January 6, 2022 updated by: University of Aberdeen

Do Zinc Fortified Potatoes Improve Zinc and Health Status?

Zinc is important in biology and allows the proper function of proteins in living organisms. Severe zinc deficiency in animals and humans over long periods of time can therefore cause adverse effects. In the UK, the zinc status of most people is adequate, but about 20% of the population, especially adolescents in deprived communities and vegetarians/vegans, are likely marginally zinc deficient. Because potatoes are a favoured food in adolescents and vegetarians/vegans, the investigators have improved the zinc content of Saxon potatoes by biofortification, which involves spraying potato plant leaves with zinc salts. The potato zinc concentration is about three times the level in unfortified potatoes of the same variety. This level of zinc can boost the zinc intake of people who are marginally zinc deficient so that they become zinc adequate. Indeed, in rat studies, the investigators have shown that addition of some zinc-biofortified potato to a low zinc diet improves the zinc and health status of the animals.

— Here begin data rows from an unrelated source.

theorem Ctrl.Commanded.refl (i : Instr) (k : Ctrl) : k.Commanded i k :=
  ⟨⟨[], by simp⟩, .inl rfl, .inl rfl, fun _ => ⟨rfl, .inl rfl⟩⟩

theorem Ctrl.Commanded.ofFollows {i : Instr} (h : k.Follows k') (h0 : k.record.owner = 0) : k.Commanded i k' :=
  ⟨h.trace, .inl h.timing, .inl h.timeout, fun ho => absurd h0 ho⟩

/-- What a command leaves of the block, and whom it answers: at most its own requester, at most once, never with
ModuleBusy or BusBusy, and after the answer that requester is free. -/
structure CommandFrame (i : Instr) (s t : State) : Prop where
  params : t.params = s.params
  mem : t.mem = s.mem
  numCtrl : t.numCtrl = s.numCtrl
  numReq : t.numReq = s.numReq
  clock : t.clockHz = s.clockHz ∨ ∃ r hz, i = .clkchg r hz
  ctrl : ∀ c k, s.ctrl? c = some k → ∃ k', t.ctrl? c = some k' ∧ k.Commanded i k'
  answers : ∀ r, t.responsesOf r = s.responsesOf r ∨
    ∃ res d q, t.responsesOf r = s.responsesOf r ++ [responseWord res d] ∧ res ≠ .moduleBusy ∧ res ≠ .busBusy ∧
      t.req? r = some q ∧ q.outstanding = false

/-- An answer, as a requester sees it. -/
theorem answers_respond (s : State) (r r' : Byte) {res : Kind} (d : Word) (h1 : res ≠ .moduleBusy)
    (h2 : res ≠ .busBusy) :
    (s.respond r res d).responsesOf r' = s.responsesOf r' ∨
      ∃ res' d' q, (s.respond r res d).responsesOf r' = s.responsesOf r' ++ [responseWord res' d'] ∧
        res' ≠ .moduleBusy ∧ res' ≠ .busBusy ∧ (s.respond r res d).req? r' = some q ∧ q.outstanding = false := by
  unfold State.responsesOf
  rw [req?_respond]
  by_cases hr : r = r'
  · subst hr
    rw [if_pos rfl]
    cases hq : s.req? r with
    | none => exact .inl rfl
    | some q => exact .inr ⟨res, d, _, rfl, h1, h2, rfl, rfl⟩
  · rw [if_neg hr]; exact .inl rfl

theorem responsesOf_congr (h : t.reqs = s.reqs) (r : Byte) : t.responsesOf r = s.responsesOf r := by
  simp [State.responsesOf, State.req?, h]

theorem responsesOf_setOutstanding (s : State) (r r' : Byte) :
    (s.setOutstanding r).responsesOf r' = s.responsesOf r' := by
  unfold State.responsesOf
  rw [req?_setOutstanding]
  by_cases h : r = r'
  · rw [if_pos h]; cases s.req? r' <;> rfl
  · rw [if_neg h]

/-- A command that answers at once, from a state that differs in controllers, clock and draws at most. -/
theorem CommandFrame.respond {i : Instr} (r : Byte) {res : Kind} (d : Word) (hp : u.params = s.params)
    (hm : u.mem = s.mem) (hr : u.reqs = s.reqs) (hn : u.numCtrl = s.numCtrl)
    (hcl : u.clockHz = s.clockHz ∨ ∃ r hz, i = .clkchg r hz)
    (hc : ∀ c k, s.ctrl? c = some k → ∃ k', u.ctrl? c = some k' ∧ k.Commanded i k')
    (h1 : res ≠ .moduleBusy) (h2 : res ≠ .busBusy) : CommandFrame i s (u.respond r res d) := by
  refine ⟨by simp [hp], by simp [hm], (modifyReq_numCtrl ..).trans hn, (modifyReq_numReq ..).trans ?_, by simpa using hcl,
    fun c k hk => by simpa using hc c k hk, fun r' => ?_⟩
  · simp [State.numReq, hr]
  · rw [← responsesOf_congr hr]; exact answers_respond u r r' d h1 h2

/-- A command that only answers. -/
theorem CommandFrame.answer {i : Instr} (r : Byte) {res : Kind} (d : Word) (h1 : res ≠ .moduleBusy)
    (h2 : res ≠ .busBusy) : CommandFrame i s (s.respond r res d) :=
  .respond r d rfl rfl rfl rfl (.inl rfl) (fun _ k hk => ⟨k, hk, .refl i k⟩) h1 h2

/-- A command that takes controller `c` and goes on. -/
theorem CommandFrame.takes {i : Instr} {r : Byte} (hu : AgentFrame c s u) (hur : u.reqs = s.reqs)
    (hk : s.ctrl? c = some k) (h0 : k.record.owner = 0) (h : k.Follows k') :
    CommandFrame i s ((u.setOutstanding r).setCtrl c k') := by
  obtain ⟨ku, hku, hf⟩ := hu.own k hk
  have hset : ∀ c', ((u.setOutstanding r).setCtrl c k').ctrl? c' = if c = c' then some k' else u.ctrl? c' := fun c' => by
    rw [ctrl?_setCtrl _ _ _ (k0 := ku) (by simpa using hku), setOutstanding_ctrl?]
  refine ⟨by simp [hu.params], by simp [hu.mem], ?_, (modifyReq_numReq ..).trans hu.numReq, .inl (by simp [hu.clock]),
    fun c' k1 h1 => ?_, fun r' => ?_⟩
  · rw [setCtrl_numCtrl]; exact (modifyReq_numCtrl ..).trans hu.numCtrl
  · rw [hset]
    by_cases hc : c = c'
    · subst hc
      rw [hk] at h1; cases h1
      exact ⟨k', if_pos rfl, .ofFollows h h0⟩
    · exact ⟨k1, by rw [if_neg hc, hu.others c' (Ne.symm hc)]; exact h1, .refl i k1⟩
  · left
    rw [responsesOf_congr (setCtrl_reqs ..), responsesOf_setOutstanding, responsesOf_congr hur]

/-- Every next state of an outcome is framed. -/
def FramesCommand (i : Instr) (s : State) (o : Result) : Prop := ∀ t, o = .next t → CommandFrame i s t

theorem framesCommand_next {i : Instr} (h : CommandFrame i s t) : FramesCommand i s (.next t) := by
  intro t' ht; cases ht; exact h

theorem framesCommand_accept {i : Instr} {r : Byte} {run : Result} (h : FramesCommand i s run) :
    FramesCommand i s (s.accept r run) := by
  unfold State.accept
  split
  · intro t ht; cases ht
  · split
    · intro t ht; cases ht
    · exact h

theorem framesCommand_illegal {i : Instr} {r : Byte} : FramesCommand i s (s.answerIllegal r) :=
  framesCommand_next (.answer r 0 (by decide) (by decide))

theorem framesCommand_onCtrl {i : Instr} {r ci : Byte} {run}
    (h : ∀ k, s.ctrl? ci.toNat = some k → FramesCommand i s (run k)) : FramesCommand i s (s.onCtrl r ci run) := by
  unfold State.onCtrl
  split
  · exact framesCommand_illegal
  · exact h _ (by assumption)

theorem framesCommand_onPort {i : Instr} {r p : Byte} {run} (h : ∀ e, FramesCommand i s (run e)) :
    FramesCommand i s (s.onPort r p run) := by
  unfold State.onPort
  split
  · unfold State.badPort; split
    · intro t ht; cases ht
    · exact framesCommand_illegal
  · exact h _

theorem framesCommand_onPortCtrl {i : Instr} {e : PortEntry} {run}
    (h : ∀ k, s.ctrl? e.ctrl = some k → FramesCommand i s (run k)) : FramesCommand i s (s.onPortCtrl e run) := by
  unfold State.onPortCtrl
  split
  · intro t ht; cases ht
  · exact h _ (by assumption)

theorem framesCommand_preCheck {i : Instr} {x} {r : Byte} (hk : s.ctrl? c = some k) (h0 : k.record.owner = 0)
    (h : k.Follows k') : FramesCommand i s (preCheck (s.setOutstanding r) c k' x) := by
  have armed : ∀ u, AgentFrame c s u → u.reqs = s.reqs → FramesCommand i s (stepB (u.setOutstanding r) c k' x) := by
    intro u hu hur t ht
    unfold stepB at ht
    split at ht
    · next k1 h1 => cases ht; exact .takes hu hur hk h0 (h.trans (follows_arm h1).1)
    · cases ht
  unfold preCheck
  rw [drawLines_setOutstanding]
  split
  · split
    · exact framesCommand_next (.takes (.drawLines _) (by simp) hk h0 (h.trans follows_preRecover))
    · exact armed _ (.drawLines _) (by simp)
  · exact armed _ (.refl c s) rfl

theorem framesCommand_transfer {i : Instr} {r p x} : FramesCommand i s (transfer r p x s) := by
  refine framesCommand_accept ?_
  split
  · exact framesCommand_next (.answer r 0 (by decide) (by decide))
  refine framesCommand_onPort fun e => ?_
  split
  · exact framesCommand_next (.answer r 0 (by decide) (by decide))
  refine framesCommand_onPortCtrl fun k hk => ?_
  split
  · exact framesCommand_next (.answer r 0 (by decide) (by decide))
  · next h0 => exact framesCommand_preCheck hk (not_not.1 h0) (follows_take ..)

theorem framesCommand_onFreeCtrl {i : Instr} {r ci start}
    (h : ∀ k, s.ctrl? ci.toNat = some k → k.record.owner = 0 → CommandFrame i s (start k)) :
    FramesCommand i s (onFreeCtrl r ci s start) := by
  refine framesCommand_accept (framesCommand_onCtrl fun k hk => ?_)
  split
  · exact framesCommand_next (.answer r 0 (by decide) (by decide))
  · next h0 => exact framesCommand_next (h k hk (not_not.1 h0))

/-- One controller replaced, the others as they were. -/
theorem commanded_set {i : Instr} (hk : s.ctrl? c = some k) (h : k.Commanded i k') (c' : Nat) (k1 : Ctrl)
    (h1 : s.ctrl? c' = some k1) : ∃ k2, (s.setCtrl c k').ctrl? c' = some k2 ∧ k1.Commanded i k2 := by
  rw [ctrl?_setCtrl _ _ _ hk]
  by_cases hc : c = c'
  · subst hc
    rw [hk] at h1; cases h1
    exact ⟨k', if_pos rfl, h⟩
  · exact ⟨k1, by rw [if_neg hc]; exact h1, .refl i k1⟩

In the present study, the investigators propose to investigate whether the potato biofortification can improve the zinc and health status of volunteers. Because most of the volunteers (healthy adult men and women after the menopause) might have normal or variable zinc status at recruitment, it might not be possible to see the benefits of the potato diets and therefore, the investigators shall reduce the zinc intake of all 45 participants to 1 mg Zn/d for a period of two weeks prior to feeding 15 randomly selected individuals the biofortified potato diets (4 mg Zn/d) for two weeks. Zinc and health status will be measured by blood tests before and after zinc depletion and after feeding the potato diets. Results will be compared with data from 15 volunteers eating unfortified potato diets with a daily placebo and 15 volunteers consuming the unfortified potato diets with a zinc supplement (18 mg/d) as a positive control.

Study Overview

Status

Completed

Conditions

Intervention / Treatment

Detailed Description

There is a small but critical window of dietary zinc intake from 1 to 4 mg Zn/day over which the symptoms of long-term zinc deficiency go from acute to chronic in nature. For example, at 1 mg Zn/day intake for several months, most people will develop skin lesions, but at 4 mg Zn/day, skin lesions would be very rare. However, impaired immune response can be detected when consuming zinc up to 6 mg/day over several months. Dietary intakes of <4 mg Zn/day in developed countries is rare but can be common in developing countries.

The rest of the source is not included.